▶ **THE PROBLEM**
Return every line of the data below, exactly.

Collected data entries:
___

theorem State.countCut_keeps {a} (h : Keeps m s0 s) (hm : within [.reg .pwm, .eng] m = true) : Keeps m s0 (State.countCut a s) := by
  unfold State.countCut
  try dsimp only
  repeat' with_reducible first
    | exact h
    | refine keeps_ite (fun _ => ?_) (fun _ => ?_)
    | refine State.bump_keeps (by first | exact PWM_AXST_RUN_blk .. | exact PWM_TCNT_CUTS_blk .. | (refine blk_ite ?_ ?_ <;> first | exact PWM_AXST_RUN_blk .. | exact PWM_TCNT_CUTS_blk ..)) ?_ (within_trans hm (by decide))
    | refine State.satBump_keeps (by first | exact PWM_AXST_RUN_blk .. | exact PWM_TCNT_CUTS_blk .. | (refine blk_ite ?_ ?_ <;> first | exact PWM_AXST_RUN_blk .. | exact PWM_TCNT_CUTS_blk ..)) ?_ (within_trans hm (by decide))
    | refine State.onCx_keeps ?_ (within_trans hm (by decide))
    | refine State.put_keeps (by first | exact PWM_AXST_RUN_blk .. | exact PWM_TCNT_CUTS_blk .. | (refine blk_ite ?_ ?_ <;> first | exact PWM_AXST_RUN_blk .. | exact PWM_TCNT_CUTS_blk ..)) ?_ (within_trans hm (by decide))
    | refine keeps_pair (by assumption) ?_
    | split

theorem State.setHighDue_keeps {a} (h : Keeps m s0 s) (hm : within [.pwm] m = true) : Keeps m s0 (State.setHighDue a s) := by
  unfold State.setHighDue
  try dsimp only
  repeat' with_reducible first
    | exact h
    | refine keeps_ite (fun _ => ?_) (fun _ => ?_)
    | refine State.onPax_keeps ?_ (within_trans hm (by decide))
    | refine keeps_pair (by assumption) ?_
    | split

theorem State.takeBand_keeps {a} (h : Keeps m s0 s) (hm : within [.reg .lsh, .reg .pwm, .reg .err, .sets, .log, .axes, .pwm] m = true) : Keeps m s0 (State.takeBand a s) := by
  unfold State.takeBand
  try dsimp only
  repeat' with_reducible first
    | exact h
    | refine keeps_ite (fun _ => ?_) (fun _ => ?_)
    | refine State.onPax_keeps ?_ (within_trans hm (by decide))
    | refine State.newPeriod_keeps ?_ (within_trans hm (by decide))
    | refine keeps_pair (by assumption) ?_
    | split

theorem State.wdogTick_keeps {a} (h : Keeps m s0 s) (hm : within [.axes] m = true) : Keeps m s0 (State.wdogTick a s) := by
  unfold State.wdogTick
  try dsimp only
  repeat' with_reducible first
    | exact h
    | refine keeps_ite (fun _ => ?_) (fun _ => ?_)
    | refine State.onAxis_keeps ?_ (within_trans hm (by decide))
    | refine keeps_pair (by assumption) ?_
    | split

theorem State.pwmBoundary_keeps {a} (h : Keeps m s0 s) (hm : within [.reg .lsh, .reg .eng, .reg .pwm, .reg .err, .sets, .log, .axes, .eng, .pwm] m = true) : Keeps m s0 (State.pwmBoundary a s) := by
  unfold State.pwmBoundary
  try dsimp only
  repeat' with_reducible first
    | exact h
    | refine keeps_ite (fun _ => ?_) (fun _ => ?_)
    | refine State.takeBand_keeps ?_ (within_trans hm (by decide))
    | refine State.wdogTick_keeps ?_ (within_trans hm (by decide))
    | refine State.foldGates_keeps ?_ (within_trans hm (by decide))
    | refine State.countCut_keeps ?_ (within_trans hm (by decide))
    | refine State.put_keeps (by first | exact PWM_AXST_EN_blk .. | exact PWM_AXST_PERNUM_blk .. | exact PWM_AXST_TRIPIN_blk .. | (refine blk_ite ?_ ?_ <;> first | exact PWM_AXST_EN_blk .. | exact PWM_AXST_PERNUM_blk .. | exact PWM_AXST_TRIPIN_blk ..)) ?_ (within_trans hm (by decide))
    | refine State.onPax_keeps ?_ (within_trans hm (by decide))
    | refine State.mark_keeps (by first | exact PWM_AXST_EN_blk .. | exact PWM_AXST_PERNUM_blk .. | exact PWM_AXST_TRIPIN_blk .. | (refine blk_ite ?_ ?_ <;> first | exact PWM_AXST_EN_blk .. | exact PWM_AXST_PERNUM_blk .. | exact PWM_AXST_TRIPIN_blk ..)) ?_ (within_trans hm (by decide))
    | refine State.setHighDue_keeps ?_ (within_trans hm (by decide))
    | refine State.gatesLow_keeps ?_ (within_trans hm (by decide))
    | refine State.gatesOff_keeps ?_ (within_trans hm (by decide))
    | refine State.showSafe_keeps ?_ (within_trans hm (by decide))
    | refine State.applySet_keeps ?_ (within_trans hm (by decide))
    | refine keeps_pair (by assumption) ?_
    | split

theorem State.tripFall_keeps {a} (h : Keeps m s0 s) (hm : within [.reg .pwm, .pwm] m = true) : Keeps m s0 (State.tripFall a s) := by
  unfold State.tripFall
  try dsimp only
  repeat' with_reducible first
    | exact h
    | refine keeps_ite (fun _ => ?_) (fun _ => ?_)
    | refine State.onPax_keeps ?_ (within_trans hm (by decide))
    | refine State.gatesLow_keeps ?_ (within_trans hm (by decide))
    | refine State.wr_keeps (by first | exact PWM_TCNT_TRIPS_blk .. | exact PWM_TLAST_blk .. | exact whole_blk (PWM_TLAST_blk ..) | (refine blk_ite ?_ ?_ <;> first | exact PWM_TCNT_TRIPS_blk .. | exact PWM_TLAST_blk .. | exact whole_blk (PWM_TLAST_blk ..))) ?_ (within_trans hm (by decide))
    | refine State.bump_keeps (by first | exact PWM_TCNT_TRIPS_blk .. | exact PWM_TLAST_blk .. | exact whole_blk (PWM_TLAST_blk ..) | (refine blk_ite ?_ ?_ <;> first | exact PWM_TCNT_TRIPS_blk .. | exact PWM_TLAST_blk .. | exact whole_blk (PWM_TLAST_blk ..))) ?_ (within_trans hm (by decide))
    | refine keeps_pair (by assumption) ?_
    | split

theorem State.tripEscalate_keeps {a} (h : Keeps m s0 s) (hm : within [.reg .prf, .reg .eng, .reg .csf, .reg .fbk, .reg .pwm, .reg .knl, .reg .que, .reg .acq, .reg .dio, .reg .err, .sets, .bulk, .log, .knl, .que, .axes, .prf, .pwm, .drn, .probes, .acq] m = true) : Keeps m s0 (State.tripEscalate a s) := by
  unfold State.tripEscalate
  try dsimp only
  repeat' with_reducible first
    | exact h
    | refine keeps_ite (fun _ => ?_) (fun _ => ?_)
    | refine State.hardFault_keeps ?_ (within_trans hm (by decide))
    | refine State.mark_keeps (by first | exact PWM_AXST_FLT_blk ..) ?_ (within_trans hm (by decide))
    | refine keeps_pair (by assumption) ?_
    | split

theorem State.endDeferred_keeps {a} (h : Keeps m s0 s) (hm : within [.reg .prf, .reg .eng, .reg .csf, .reg .fbk, .reg .pwm, .reg .dio, .axes, .prf, .pwm, .probes] m = true) : Keeps m s0 (State.endDeferred a s) := by
  unfold State.endDeferred
  try dsimp only
  repeat' with_reducible first
    | exact h
    | refine keeps_ite (fun _ => ?_) (fun _ => ?_)
    | refine State.torqueOff_keeps ?_ (within_trans hm (by decide))
    | refine keeps_pair (by assumption) ?_
    | split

___

▶ **EXPECTED OUTPUT**
theorem State.countCut_keeps {a} (h : Keeps m s0 s) (hm : within [.reg .pwm, .eng] m = true) : Keeps m s0 (State.countCut a s) := by
  unfold State.countCut
  try dsimp only
  repeat' with_reducible first
    | exact h
    | refine keeps_ite (fun _ => ?_) (fun _ => ?_)
    | refine State.bump_keeps (by first | exact PWM_AXST_RUN_blk .. | exact PWM_TCNT_CUTS_blk .. | (refine blk_ite ?_ ?_ <;> first | exact PWM_AXST_RUN_blk .. | exact PWM_TCNT_CUTS_blk ..)) ?_ (within_trans hm (by decide))
    | refine State.satBump_keeps (by first | exact PWM_AXST_RUN_blk .. | exact PWM_TCNT_CUTS_blk .. | (refine blk_ite ?_ ?_ <;> first | exact PWM_AXST_RUN_blk .. | exact PWM_TCNT_CUTS_blk ..)) ?_ (within_trans hm (by decide))
    | refine State.onCx_keeps ?_ (within_trans hm (by decide))
    | refine State.put_keeps (by first | exact PWM_AXST_RUN_blk .. | exact PWM_TCNT_CUTS_blk .. | (refine blk_ite ?_ ?_ <;> first | exact PWM_AXST_RUN_blk .. | exact PWM_TCNT_CUTS_blk ..)) ?_ (within_trans hm (by decide))
    | refine keeps_pair (by assumption) ?_
    | split

theorem State.setHighDue_keeps {a} (h : Keeps m s0 s) (hm : within [.pwm] m = true) : Keeps m s0 (State.setHighDue a s) := by
  unfold State.setHighDue
  try dsimp only
  repeat' with_reducible first
    | exact h
    | refine keeps_ite (fun _ => ?_) (fun _ => ?_)
    | refine State.onPax_keeps ?_ (within_trans hm (by decide))
    | refine keeps_pair (by assumption) ?_
    | split

theorem State.takeBand_keeps {a} (h : Keeps m s0 s) (hm : within [.reg .lsh, .reg .pwm, .reg .err, .sets, .log, .axes, .pwm] m = true) : Keeps m s0 (State.takeBand a s) := by
  unfold State.takeBand
  try dsimp only
  repeat' with_reducible first
    | exact h
    | refine keeps_ite (fun _ => ?_) (fun _ => ?_)
    | refine State.onPax_keeps ?_ (within_trans hm (by decide))
    | refine State.newPeriod_keeps ?_ (within_trans hm (by decide))
    | refine keeps_pair (by assumption) ?_
    | split

theorem State.wdogTick_keeps {a} (h : Keeps m s0 s) (hm : within [.axes] m = true) : Keeps m s0 (State.wdogTick a s) := by
  unfold State.wdogTick
  try dsimp only
  repeat' with_reducible first
    | exact h
    | refine keeps_ite (fun _ => ?_) (fun _ => ?_)
    | refine State.onAxis_keeps ?_ (within_trans hm (by decide))
    | refine keeps_pair (by assumption) ?_
    | split

theorem State.pwmBoundary_keeps {a} (h : Keeps m s0 s) (hm : within [.reg .lsh, .reg .eng, .reg .pwm, .reg .err, .sets, .log, .axes, .eng, .pwm] m = true) : Keeps m s0 (State.pwmBoundary a s) := by
  unfold State.pwmBoundary
  try dsimp only
  repeat' with_reducible first
    | exact h
    | refine keeps_ite (fun _ => ?_) (fun _ => ?_)
    | refine State.takeBand_keeps ?_ (within_trans hm (by decide))
    | refine State.wdogTick_keeps ?_ (within_trans hm (by decide))
    | refine State.foldGates_keeps ?_ (within_trans hm (by decide))
    | refine State.countCut_keeps ?_ (within_trans hm (by decide))
    | refine State.put_keeps (by first | exact PWM_AXST_EN_blk .. | exact PWM_AXST_PERNUM_blk .. | exact PWM_AXST_TRIPIN_blk .. | (refine blk_ite ?_ ?_ <;> first | exact PWM_AXST_EN_blk .. | exact PWM_AXST_PERNUM_blk .. | exact PWM_AXST_TRIPIN_blk ..)) ?_ (within_trans hm (by decide))
    | refine State.onPax_keeps ?_ (within_trans hm (by decide))
    | refine State.mark_keeps (by first | exact PWM_AXST_EN_blk .. | exact PWM_AXST_PERNUM_blk .. | exact PWM_AXST_TRIPIN_blk .. | (refine blk_ite ?_ ?_ <;> first | exact PWM_AXST_EN_blk .. | exact PWM_AXST_PERNUM_blk .. | exact PWM_AXST_TRIPIN_blk ..)) ?_ (within_trans hm (by decide))
    | refine State.setHighDue_keeps ?_ (within_trans hm (by decide))
    | refine State.gatesLow_keeps ?_ (within_trans hm (by decide))
    | refine State.gatesOff_keeps ?_ (within_trans hm (by decide))
    | refine State.showSafe_keeps ?_ (within_trans hm (by decide))
    | refine State.applySet_keeps ?_ (within_trans hm (by decide))
    | refine keeps_pair (by assumption) ?_
    | split

theorem State.tripFall_keeps {a} (h : Keeps m s0 s) (hm : within [.reg .pwm, .pwm] m = true) : Keeps m s0 (State.tripFall a s) := by
  unfold State.tripFall
  try dsimp only
  repeat' with_reducible first
    | exact h
    | refine keeps_ite (fun _ => ?_) (fun _ => ?_)
    | refine State.onPax_keeps ?_ (within_trans hm (by decide))
    | refine State.gatesLow_keeps ?_ (within_trans hm (by decide))
    | refine State.wr_keeps (by first | exact PWM_TCNT_TRIPS_blk .. | exact PWM_TLAST_blk .. | exact whole_blk (PWM_TLAST_blk ..) | (refine blk_ite ?_ ?_ <;> first | exact PWM_TCNT_TRIPS_blk .. | exact PWM_TLAST_blk .. | exact whole_blk (PWM_TLAST_blk ..))) ?_ (within_trans hm (by decide))
    | refine State.bump_keeps (by first | exact PWM_TCNT_TRIPS_blk .. | exact PWM_TLAST_blk .. | exact whole_blk (PWM_TLAST_blk ..) | (refine blk_ite ?_ ?_ <;> first | exact PWM_TCNT_TRIPS_blk .. | exact PWM_TLAST_blk .. | exact whole_blk (PWM_TLAST_blk ..))) ?_ (within_trans hm (by decide))
    | refine keeps_pair (by assumption) ?_
    | split

theorem State.tripEscalate_keeps {a} (h : Keeps m s0 s) (hm : within [.reg .prf, .reg .eng, .reg .csf, .reg .fbk, .reg .pwm, .reg .knl, .reg .que, .reg .acq, .reg .dio, .reg .err, .sets, .bulk, .log, .knl, .que, .axes, .prf, .pwm, .drn, .probes, .acq] m = true) : Keeps m s0 (State.tripEscalate a s) := by
  unfold State.tripEscalate
  try dsimp only
  repeat' with_reducible first
    | exact h
    | refine keeps_ite (fun _ => ?_) (fun _ => ?_)
    | refine State.hardFault_keeps ?_ (within_trans hm (by decide))
    | refine State.mark_keeps (by first | exact PWM_AXST_FLT_blk ..) ?_ (within_trans hm (by decide))
    | refine keeps_pair (by assumption) ?_
    | split

theorem State.endDeferred_keeps {a} (h : Keeps m s0 s) (hm : within [.reg .prf, .reg .eng, .reg .csf, .reg .fbk, .reg .pwm, .reg .dio, .axes, .prf, .pwm, .probes] m = true) : Keeps m s0 (State.endDeferred a s) := by
  unfold State.endDeferred
  try dsimp only
  repeat' with_reducible first
    | exact h
    | refine keeps_ite (fun _ => ?_) (fun _ => ?_)
    | refine State.torqueOff_keeps ?_ (within_trans hm (by decide))
    | refine keeps_pair (by assumption) ?_
    | split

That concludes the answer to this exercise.